* Stored items
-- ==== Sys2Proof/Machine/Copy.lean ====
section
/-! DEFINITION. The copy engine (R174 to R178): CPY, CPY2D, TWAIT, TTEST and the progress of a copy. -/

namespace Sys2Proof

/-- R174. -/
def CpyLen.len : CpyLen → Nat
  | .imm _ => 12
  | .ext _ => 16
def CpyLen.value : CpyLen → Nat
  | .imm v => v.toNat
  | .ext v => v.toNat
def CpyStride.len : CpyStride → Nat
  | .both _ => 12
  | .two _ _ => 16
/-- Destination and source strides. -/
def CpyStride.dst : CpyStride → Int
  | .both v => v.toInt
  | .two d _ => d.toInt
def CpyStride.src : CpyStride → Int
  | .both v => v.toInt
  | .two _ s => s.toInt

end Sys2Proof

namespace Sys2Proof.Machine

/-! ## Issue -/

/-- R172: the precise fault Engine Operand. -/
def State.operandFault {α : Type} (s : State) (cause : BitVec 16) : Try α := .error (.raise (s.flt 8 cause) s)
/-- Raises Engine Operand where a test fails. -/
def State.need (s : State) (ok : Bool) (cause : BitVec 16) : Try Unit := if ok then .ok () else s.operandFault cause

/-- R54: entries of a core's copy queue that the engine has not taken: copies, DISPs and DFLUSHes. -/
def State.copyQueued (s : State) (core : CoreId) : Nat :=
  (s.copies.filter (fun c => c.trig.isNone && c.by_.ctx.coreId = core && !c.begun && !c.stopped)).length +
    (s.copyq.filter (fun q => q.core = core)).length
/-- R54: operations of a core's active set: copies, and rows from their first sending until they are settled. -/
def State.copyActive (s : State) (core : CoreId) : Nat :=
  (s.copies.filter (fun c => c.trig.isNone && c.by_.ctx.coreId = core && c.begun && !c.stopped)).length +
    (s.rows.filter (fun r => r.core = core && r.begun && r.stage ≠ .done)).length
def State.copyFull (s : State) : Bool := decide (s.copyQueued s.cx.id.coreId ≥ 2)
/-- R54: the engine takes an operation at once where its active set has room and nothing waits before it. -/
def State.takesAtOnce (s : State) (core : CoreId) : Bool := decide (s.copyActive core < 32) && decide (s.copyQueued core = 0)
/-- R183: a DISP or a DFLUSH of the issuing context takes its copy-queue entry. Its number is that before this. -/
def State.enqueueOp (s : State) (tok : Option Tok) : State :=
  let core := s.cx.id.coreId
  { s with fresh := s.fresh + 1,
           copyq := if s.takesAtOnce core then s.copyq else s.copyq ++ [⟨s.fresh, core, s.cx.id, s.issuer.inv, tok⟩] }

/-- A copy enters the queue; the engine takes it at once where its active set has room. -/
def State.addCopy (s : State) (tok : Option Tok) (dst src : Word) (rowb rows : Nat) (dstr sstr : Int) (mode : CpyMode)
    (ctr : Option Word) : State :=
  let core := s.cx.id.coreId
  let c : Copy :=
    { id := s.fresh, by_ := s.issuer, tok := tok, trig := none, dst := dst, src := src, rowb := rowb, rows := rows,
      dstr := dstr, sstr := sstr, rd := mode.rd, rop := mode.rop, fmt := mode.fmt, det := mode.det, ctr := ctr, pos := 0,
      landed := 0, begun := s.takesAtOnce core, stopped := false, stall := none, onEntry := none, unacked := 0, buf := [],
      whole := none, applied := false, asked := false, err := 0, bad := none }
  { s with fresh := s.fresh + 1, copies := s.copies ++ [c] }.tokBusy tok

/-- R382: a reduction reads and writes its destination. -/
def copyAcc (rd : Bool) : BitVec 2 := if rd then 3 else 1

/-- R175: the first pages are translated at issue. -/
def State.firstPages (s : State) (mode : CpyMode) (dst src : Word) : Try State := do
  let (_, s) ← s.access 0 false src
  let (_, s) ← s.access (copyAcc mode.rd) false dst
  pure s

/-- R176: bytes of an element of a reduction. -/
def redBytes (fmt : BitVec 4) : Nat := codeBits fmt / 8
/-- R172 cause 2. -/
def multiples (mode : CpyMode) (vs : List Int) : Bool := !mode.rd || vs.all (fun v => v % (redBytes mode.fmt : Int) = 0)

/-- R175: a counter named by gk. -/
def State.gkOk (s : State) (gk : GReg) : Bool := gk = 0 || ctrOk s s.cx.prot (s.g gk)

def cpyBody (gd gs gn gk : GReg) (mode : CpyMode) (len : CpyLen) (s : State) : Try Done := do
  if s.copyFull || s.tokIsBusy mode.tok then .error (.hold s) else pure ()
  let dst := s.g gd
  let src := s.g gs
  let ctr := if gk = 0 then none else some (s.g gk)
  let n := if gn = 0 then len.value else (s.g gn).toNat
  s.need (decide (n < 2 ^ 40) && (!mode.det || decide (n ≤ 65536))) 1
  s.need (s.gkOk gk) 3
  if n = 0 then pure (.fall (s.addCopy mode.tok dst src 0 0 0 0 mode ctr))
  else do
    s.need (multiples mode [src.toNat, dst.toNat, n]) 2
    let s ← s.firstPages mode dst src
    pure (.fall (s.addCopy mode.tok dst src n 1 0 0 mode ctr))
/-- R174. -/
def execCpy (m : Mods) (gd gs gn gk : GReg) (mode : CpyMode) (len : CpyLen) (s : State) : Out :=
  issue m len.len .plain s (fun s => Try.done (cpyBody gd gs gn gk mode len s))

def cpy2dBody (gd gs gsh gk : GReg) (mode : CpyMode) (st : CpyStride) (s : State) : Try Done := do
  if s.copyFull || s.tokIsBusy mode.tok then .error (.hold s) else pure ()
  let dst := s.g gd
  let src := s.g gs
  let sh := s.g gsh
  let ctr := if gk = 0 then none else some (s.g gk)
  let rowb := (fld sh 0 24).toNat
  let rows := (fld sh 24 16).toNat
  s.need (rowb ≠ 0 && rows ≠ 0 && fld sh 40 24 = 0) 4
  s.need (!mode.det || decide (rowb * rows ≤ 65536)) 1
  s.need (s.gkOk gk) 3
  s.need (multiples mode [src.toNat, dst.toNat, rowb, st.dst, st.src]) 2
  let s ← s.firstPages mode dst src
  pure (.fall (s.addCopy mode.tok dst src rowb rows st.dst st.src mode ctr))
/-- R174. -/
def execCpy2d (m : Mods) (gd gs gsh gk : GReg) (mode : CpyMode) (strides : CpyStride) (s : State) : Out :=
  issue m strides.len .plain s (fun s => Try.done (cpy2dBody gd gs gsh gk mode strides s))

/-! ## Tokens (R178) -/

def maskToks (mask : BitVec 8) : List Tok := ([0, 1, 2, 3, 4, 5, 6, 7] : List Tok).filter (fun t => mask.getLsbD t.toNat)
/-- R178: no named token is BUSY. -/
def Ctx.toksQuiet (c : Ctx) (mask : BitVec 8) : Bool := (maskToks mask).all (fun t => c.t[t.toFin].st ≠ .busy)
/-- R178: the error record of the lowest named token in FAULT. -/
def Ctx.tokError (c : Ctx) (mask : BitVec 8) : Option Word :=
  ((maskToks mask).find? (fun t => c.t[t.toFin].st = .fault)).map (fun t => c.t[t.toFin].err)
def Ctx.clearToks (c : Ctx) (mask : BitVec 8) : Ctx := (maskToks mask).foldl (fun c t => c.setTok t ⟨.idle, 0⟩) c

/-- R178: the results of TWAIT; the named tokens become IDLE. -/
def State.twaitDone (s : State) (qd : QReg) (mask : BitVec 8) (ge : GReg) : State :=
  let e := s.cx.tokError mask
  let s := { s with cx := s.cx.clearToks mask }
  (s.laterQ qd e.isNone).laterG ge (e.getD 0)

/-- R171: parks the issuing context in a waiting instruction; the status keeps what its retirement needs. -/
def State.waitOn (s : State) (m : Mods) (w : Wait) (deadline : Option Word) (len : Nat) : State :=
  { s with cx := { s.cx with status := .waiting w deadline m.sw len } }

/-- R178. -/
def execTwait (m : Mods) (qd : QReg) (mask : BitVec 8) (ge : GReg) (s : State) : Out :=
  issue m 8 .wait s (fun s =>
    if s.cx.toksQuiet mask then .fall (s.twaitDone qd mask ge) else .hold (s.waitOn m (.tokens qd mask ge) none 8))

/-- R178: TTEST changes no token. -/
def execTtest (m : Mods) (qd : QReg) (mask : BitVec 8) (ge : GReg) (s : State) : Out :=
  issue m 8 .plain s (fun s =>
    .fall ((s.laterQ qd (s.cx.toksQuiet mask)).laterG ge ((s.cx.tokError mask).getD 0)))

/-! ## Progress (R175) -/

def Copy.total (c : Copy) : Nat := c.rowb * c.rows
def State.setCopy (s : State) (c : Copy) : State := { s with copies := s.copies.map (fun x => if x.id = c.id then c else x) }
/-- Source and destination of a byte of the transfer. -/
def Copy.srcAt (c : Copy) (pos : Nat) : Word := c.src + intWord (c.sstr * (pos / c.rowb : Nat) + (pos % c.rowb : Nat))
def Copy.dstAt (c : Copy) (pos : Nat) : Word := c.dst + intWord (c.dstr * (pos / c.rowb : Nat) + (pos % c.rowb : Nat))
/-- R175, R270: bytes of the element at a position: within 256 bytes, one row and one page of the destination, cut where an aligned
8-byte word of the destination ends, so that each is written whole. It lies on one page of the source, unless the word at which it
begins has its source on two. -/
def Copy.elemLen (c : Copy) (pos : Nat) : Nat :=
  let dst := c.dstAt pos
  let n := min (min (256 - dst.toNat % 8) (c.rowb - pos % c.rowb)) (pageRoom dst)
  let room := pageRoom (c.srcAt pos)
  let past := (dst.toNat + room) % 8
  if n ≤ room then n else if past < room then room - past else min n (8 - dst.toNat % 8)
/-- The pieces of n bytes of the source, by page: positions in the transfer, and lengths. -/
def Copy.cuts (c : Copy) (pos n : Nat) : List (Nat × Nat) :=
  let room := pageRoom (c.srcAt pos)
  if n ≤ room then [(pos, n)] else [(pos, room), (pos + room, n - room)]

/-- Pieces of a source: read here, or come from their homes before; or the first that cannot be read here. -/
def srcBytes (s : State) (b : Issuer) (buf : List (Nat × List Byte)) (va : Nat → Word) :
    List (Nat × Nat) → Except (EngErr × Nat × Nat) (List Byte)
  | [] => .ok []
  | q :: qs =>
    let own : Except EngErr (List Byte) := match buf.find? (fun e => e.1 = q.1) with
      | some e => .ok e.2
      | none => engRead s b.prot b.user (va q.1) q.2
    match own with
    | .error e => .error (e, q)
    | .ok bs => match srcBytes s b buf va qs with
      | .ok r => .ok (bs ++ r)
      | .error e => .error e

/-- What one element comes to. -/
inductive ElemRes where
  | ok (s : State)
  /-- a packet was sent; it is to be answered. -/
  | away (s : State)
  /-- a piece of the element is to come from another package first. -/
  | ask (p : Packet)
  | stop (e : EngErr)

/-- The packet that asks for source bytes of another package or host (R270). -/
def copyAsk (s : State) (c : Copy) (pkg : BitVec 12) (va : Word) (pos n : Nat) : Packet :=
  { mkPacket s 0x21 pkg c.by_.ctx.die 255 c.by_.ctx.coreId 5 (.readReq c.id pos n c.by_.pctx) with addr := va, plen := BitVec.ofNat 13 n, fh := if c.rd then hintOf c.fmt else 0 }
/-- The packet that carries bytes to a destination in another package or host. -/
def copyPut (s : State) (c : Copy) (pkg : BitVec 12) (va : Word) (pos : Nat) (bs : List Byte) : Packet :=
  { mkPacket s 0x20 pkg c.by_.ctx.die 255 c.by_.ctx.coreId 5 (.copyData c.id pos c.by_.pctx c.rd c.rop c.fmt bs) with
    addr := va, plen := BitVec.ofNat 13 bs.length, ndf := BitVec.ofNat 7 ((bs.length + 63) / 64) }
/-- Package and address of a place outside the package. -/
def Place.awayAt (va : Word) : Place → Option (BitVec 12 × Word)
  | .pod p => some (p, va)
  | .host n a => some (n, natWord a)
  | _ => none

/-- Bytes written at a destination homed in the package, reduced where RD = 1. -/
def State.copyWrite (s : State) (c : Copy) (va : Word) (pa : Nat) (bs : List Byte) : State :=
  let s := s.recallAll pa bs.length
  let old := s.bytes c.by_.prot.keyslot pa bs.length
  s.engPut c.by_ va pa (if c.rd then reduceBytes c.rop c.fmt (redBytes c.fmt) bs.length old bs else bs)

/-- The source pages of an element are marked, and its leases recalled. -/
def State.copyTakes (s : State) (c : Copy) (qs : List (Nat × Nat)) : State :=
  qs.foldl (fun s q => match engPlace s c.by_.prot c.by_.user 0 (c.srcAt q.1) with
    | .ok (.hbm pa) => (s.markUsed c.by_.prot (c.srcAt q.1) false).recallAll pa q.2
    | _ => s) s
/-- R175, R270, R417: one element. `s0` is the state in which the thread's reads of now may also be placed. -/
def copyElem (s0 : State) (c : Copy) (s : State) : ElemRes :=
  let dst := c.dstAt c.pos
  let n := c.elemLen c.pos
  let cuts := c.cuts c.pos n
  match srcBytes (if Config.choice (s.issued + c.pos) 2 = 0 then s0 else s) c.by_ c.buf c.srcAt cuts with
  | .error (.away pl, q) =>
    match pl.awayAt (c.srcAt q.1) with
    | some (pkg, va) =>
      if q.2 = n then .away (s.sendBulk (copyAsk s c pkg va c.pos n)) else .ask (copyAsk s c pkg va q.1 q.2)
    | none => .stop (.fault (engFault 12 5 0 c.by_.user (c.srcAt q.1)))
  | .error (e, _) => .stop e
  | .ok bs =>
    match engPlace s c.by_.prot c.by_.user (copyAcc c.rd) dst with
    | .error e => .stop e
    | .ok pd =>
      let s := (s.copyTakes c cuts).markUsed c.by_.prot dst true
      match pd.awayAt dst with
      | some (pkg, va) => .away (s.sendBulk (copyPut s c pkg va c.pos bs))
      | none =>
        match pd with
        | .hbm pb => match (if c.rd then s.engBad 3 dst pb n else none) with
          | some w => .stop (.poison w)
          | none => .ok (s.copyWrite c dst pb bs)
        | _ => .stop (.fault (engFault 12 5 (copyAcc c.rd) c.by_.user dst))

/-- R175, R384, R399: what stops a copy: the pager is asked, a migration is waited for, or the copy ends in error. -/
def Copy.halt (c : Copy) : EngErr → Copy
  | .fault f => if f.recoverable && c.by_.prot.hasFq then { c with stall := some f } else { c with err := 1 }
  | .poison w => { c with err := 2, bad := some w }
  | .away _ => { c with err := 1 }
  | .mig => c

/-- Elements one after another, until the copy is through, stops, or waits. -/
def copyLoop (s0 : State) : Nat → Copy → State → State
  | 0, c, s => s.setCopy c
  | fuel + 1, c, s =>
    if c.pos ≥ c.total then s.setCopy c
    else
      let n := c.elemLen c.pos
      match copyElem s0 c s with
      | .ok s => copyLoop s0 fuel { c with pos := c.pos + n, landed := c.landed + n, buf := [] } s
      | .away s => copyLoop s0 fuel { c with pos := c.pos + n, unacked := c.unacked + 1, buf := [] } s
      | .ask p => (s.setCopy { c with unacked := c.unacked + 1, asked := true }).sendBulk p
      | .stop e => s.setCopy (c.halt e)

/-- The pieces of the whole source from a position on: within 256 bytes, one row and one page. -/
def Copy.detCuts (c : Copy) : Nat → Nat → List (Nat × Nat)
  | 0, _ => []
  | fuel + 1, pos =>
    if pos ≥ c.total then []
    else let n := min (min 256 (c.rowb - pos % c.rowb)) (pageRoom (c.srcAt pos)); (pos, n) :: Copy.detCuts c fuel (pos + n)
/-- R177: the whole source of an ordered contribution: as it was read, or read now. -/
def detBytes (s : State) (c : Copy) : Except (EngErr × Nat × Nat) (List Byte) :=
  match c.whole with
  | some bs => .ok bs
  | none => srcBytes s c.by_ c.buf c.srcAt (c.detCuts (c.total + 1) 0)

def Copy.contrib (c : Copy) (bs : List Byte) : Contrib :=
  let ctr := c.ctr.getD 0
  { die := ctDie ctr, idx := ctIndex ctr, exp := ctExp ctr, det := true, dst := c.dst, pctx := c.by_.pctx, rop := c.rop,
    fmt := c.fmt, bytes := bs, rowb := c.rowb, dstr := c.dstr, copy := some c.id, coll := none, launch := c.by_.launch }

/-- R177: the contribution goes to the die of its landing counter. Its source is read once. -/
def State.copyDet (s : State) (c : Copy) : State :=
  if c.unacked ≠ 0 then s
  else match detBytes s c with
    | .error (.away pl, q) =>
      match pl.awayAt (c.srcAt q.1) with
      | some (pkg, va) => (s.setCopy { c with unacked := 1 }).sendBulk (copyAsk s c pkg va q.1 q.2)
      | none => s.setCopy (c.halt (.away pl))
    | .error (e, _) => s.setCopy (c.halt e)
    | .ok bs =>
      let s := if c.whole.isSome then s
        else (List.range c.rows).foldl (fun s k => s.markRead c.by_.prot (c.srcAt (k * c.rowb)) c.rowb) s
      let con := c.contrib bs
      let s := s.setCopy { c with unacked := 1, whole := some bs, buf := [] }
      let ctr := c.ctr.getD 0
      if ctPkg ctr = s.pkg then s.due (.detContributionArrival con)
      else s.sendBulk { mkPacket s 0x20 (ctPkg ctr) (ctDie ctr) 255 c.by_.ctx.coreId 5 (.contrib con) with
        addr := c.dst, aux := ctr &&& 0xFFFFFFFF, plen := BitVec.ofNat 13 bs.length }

* Goal of the exercise
Using the records above, report each line with the string "status".

* Finished task
/-- R171: parks the issuing context in a waiting instruction; the status keeps what its retirement needs. -/
  { s with cx := { s.cx with status := .waiting w deadline m.sw len } }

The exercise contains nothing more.